This is an alpha release of FnordMetric. Expect bugs and vulnerabilities.

Edit this page on GitHub

The GROUP OVER TIMEWINDOW clause

Standard SQL makes (moving) window queries over timeseries fairly akward. Since these kind of time based rollups are very common when working with timeseries data, FnordMetric introduces a new GROUP OVER TIMEWINDOW clause.


The syntax for the GROUP OVER TIMEWINDOW clause is:

GROUP OVER TIMEWINDOW(time_column, window_expr [, step_expr]) [BY ...]

Where time_col is the column that contains the time for each row, window_expr is an expression that returns the length of the window in seconds and step_expr is an expression that returns the output timestep in seconds.

Here is a simple example that should demonstrate the general concept before we dig into the detailed semantics of the GROUP OVER TIMEWINDOW clause:

Display the moving average of mymetric's value over a moving 60s window

SELECT time, mean(value) FROM mymetric GROUP OVER TIMEWINDOW(time, 60);

Detailed explanation

In contrast to a regular GROUP BY clause, which will produce one output row for each distinct group in the input row set, the GROUP OVER TIMEWINDOW will produce one output row for each step in time. Each of these output rows will be computed by grouping over all rows in the preceding time window.

To illustrate this concept, lets imagine we insert the number of registered users on our website every 10 seconds and our source table looks like this:

 time   | value
 ----------------
 0      | 534
 10     | 563
 20     | 598
 30     | 632
 40     | 732
 50     | 887
 60     | 923
 70     | 987
 80     | 992
 90     | 999

Now let's GROUP OVER TIMEWINDOW on this table with a 40 second window and a 10 second step to compute a moving average

SELECT time, mean(value) FROM ... GROUP OVER TIMEWINDOW(time, 40, 10)

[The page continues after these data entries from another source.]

/-- Settles O34: either jump commits the `pc` it was fetched from, so its step leaves the whole state and every
run repeats it. -/
theorem jumpToItselfRepeatsForever : Obligations.JumpToItselfRepeatsForever := by
  intro n s hr ht hjump
  apply core_run_of_step_self
  rcases hjump with hi | ⟨hi, hc⟩
  · rw [stepRunsTheDecodedInstruction _ s hi]
    exact exec_self_of_committedPc rfl hr ht rfl
  · rw [stepRunsTheDecodedInstruction _ s hi]
    exact exec_self_of_committedPc rfl hr ht (if_pos hc)

end

section
/-! SUPPORT. The step of an instruction that writes no register and leaves the next pc sequential, and the name
the trace line shows for a reserved opcode (spec 45_reserved.md R160 to R163; 40_execution_cycle.md R107). -/

namespace Sys2Proof.Machine

/-- The whole step of a no-op: an accepted line lets it commit `(pc + 1) mod 16`, and a refused line leaves only
the abort (R109). -/
theorem exec_of_writesOf_nil_of_sequential {i : Instr} {s : State} (hwrites : writesOf i = [])
    (hpc : committedPc i s = addressAfter s.pc) (hr : s.status = .running) :
    ((s.traceAttached = true → s.traceAnswerAt 0 = .ok) →
      ∃ t, exec i s = .next t ∧ KeepsRomAndConfig s t ∧ AsksNoInput s t ∧
        t.view = { s.view with pc := addressAfter s.pc }) ∧
    (s.traceAttached = true → s.traceAnswerAt 0 = .fail →
      ∃ t, exec i s = .next t ∧ KeepsRomAndConfig s t ∧ AsksNoInput s t ∧
        t.view = { s.view with status := .aborted .outputFailure }) := by
  have hi : i.isIn = false := isIn_of_writesOf_nil hwrites
  have hview : (effectOf i s).view = s.view := effectOf_view_of_writesOf_nil hwrites s
  rw [← hpc]
  exact ⟨fun hok => exec_of_lineAccepted hi hr hok hview, fun ht h0 => exec_of_lineRefused hi hr ht h0 hview⟩

theorem opcodeName_of_reserved {op : Nibble} (h : op ∈ [0x8#4, 0xB#4, 0xC#4, 0xD#4]) :
    opcodeName op = Config.tracePlaceholder :=
  if_pos h

end Sys2Proof.Machine
end

section
/-! The statements on the reserved opcodes (45_reserved.md R160 to R163). -/

open Sys2Proof Sys2Proof.Machine

/-- Settles O14: phase 3 writes no register and the next pc is sequential; the trace line names the reserved
opcode by the placeholder. -/
theorem nop8OnlyAdvancesPc : Obligations.Nop8OnlyAdvancesPc :=
  fun ign _ hr =>
    ⟨decode_eq_iff_masked (.nop8 ign), opcodeName_of_reserved (by decide),
      exec_of_writesOf_nil_of_sequential rfl rfl hr⟩

/-- Settles O15: as for `NOP8`, at its own opcode. -/
theorem nopBOnlyAdvancesPc : Obligations.NopBOnlyAdvancesPc :=
  fun ign _ hr => ⟨decode_eq_iff_masked (.nopB ign), exec_of_writesOf_nil_of_sequential rfl rfl hr⟩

The GROUP OVER TIMEWINDOW clause will produce one output row each 10 seconds, grouping over the last 40 seconds of data. This illustration shows the first four windows:

 time   | 0s  | 10s | 20s | 30s | 40s | 50s | 60s | 70s | 80s | 90s |
 value  | 543 | 563 | 598 | 632 | 732 | 887 | 923 | 987 | 992 | 999 |

        <------ window 1 ------->
              <------ window 2 ------->
                     <------ window 3 ------->
                          <------ window 4 ------->

As you can see above, every input row can appear in more than one output group. Our example query will produce the following output:

 time   | mean(value)
 ---------------------
 30     | ...           --- window 1: 543 + 563 + 598 + 632 / 4
 40     | ...           --- window 2: 563 + 598 + 632 + 732 / 4
 50     | ...           --- window 3: 598 + 632 + 732 + 887 / 4
 60     | ...           --- window 4: 632 + 732 + 887 + 923 / 4
 70     | ...
 80     | ...
 90     | ...

GROUP OVER TIMEWINDOW rollup in multiple dimensions

Just like a normal GROUP BY clause, the GROUP OVER TIMEWINDOW clause accepts a list of expressions by which to roll up the result.

As an example let's calculate the moving average of the number of requests per hostname in the last hour:

SELECT time, hostname, mean(value)
    FROM number_of_requests
    WHERE time > -1hour
    GROUP OVER TIMEWINDOW(time, 40, 10) BY hostname;

Or let's break down the 99th percentile latency by hostname and url over a fixed time range:

SELECT time, hostname, url, percentile(99, value)
    FROM request_latencies
    WHERE time > 2014-08-01 AND time < 2014-09-01
    GROUP OVER TIMEWINDOW(time, 40, 10) BY hostname, url;

GROUP OVER TIMEWINDOW on multiple tables

If a GROUP OVER TIMEWINDOW clause appears in a SELECT over multiple tables, the tables are implicitly joined on the specified timewindow. This allows you to easily align and join data from multiple tables/metrics.

An example:

-- error rate computed from joining the first derivates of two metrics over a
-- moving 60 second window in the last hour
SELECT
  "error rate" as series,
  delta(my_success_count_metric) / delta(my_error_count_metric)
FROM
  my_success_count_metric,
  my_error_count_metric
WHERE time > -60minutes
GROUP OVER TIMEWINDOW(time, 60);

GROUP OVER TIMEWINDOW semantics

  • While a regular GROUP BY clause will produce one output row for each distinct group in the input row set, the GROUP OVER TIMEWINDOW will produce one output row for each step in time.

  • The number of output rows of a GROUP OVER TIMEWINDOW clause may be greater than the number of rows in the input set (if there is less than one input row per output time window).

  • The output groups may overlap, i.e. each input row may appear in more than one output group.

  • When selecting from multiple tables, a GROUP OVER TIMEWINDOW is an implicit natural join on the specified timewindow. GROUP OVER TIMEWINDOW clauses may therefore not be mixed with JOIN clauses.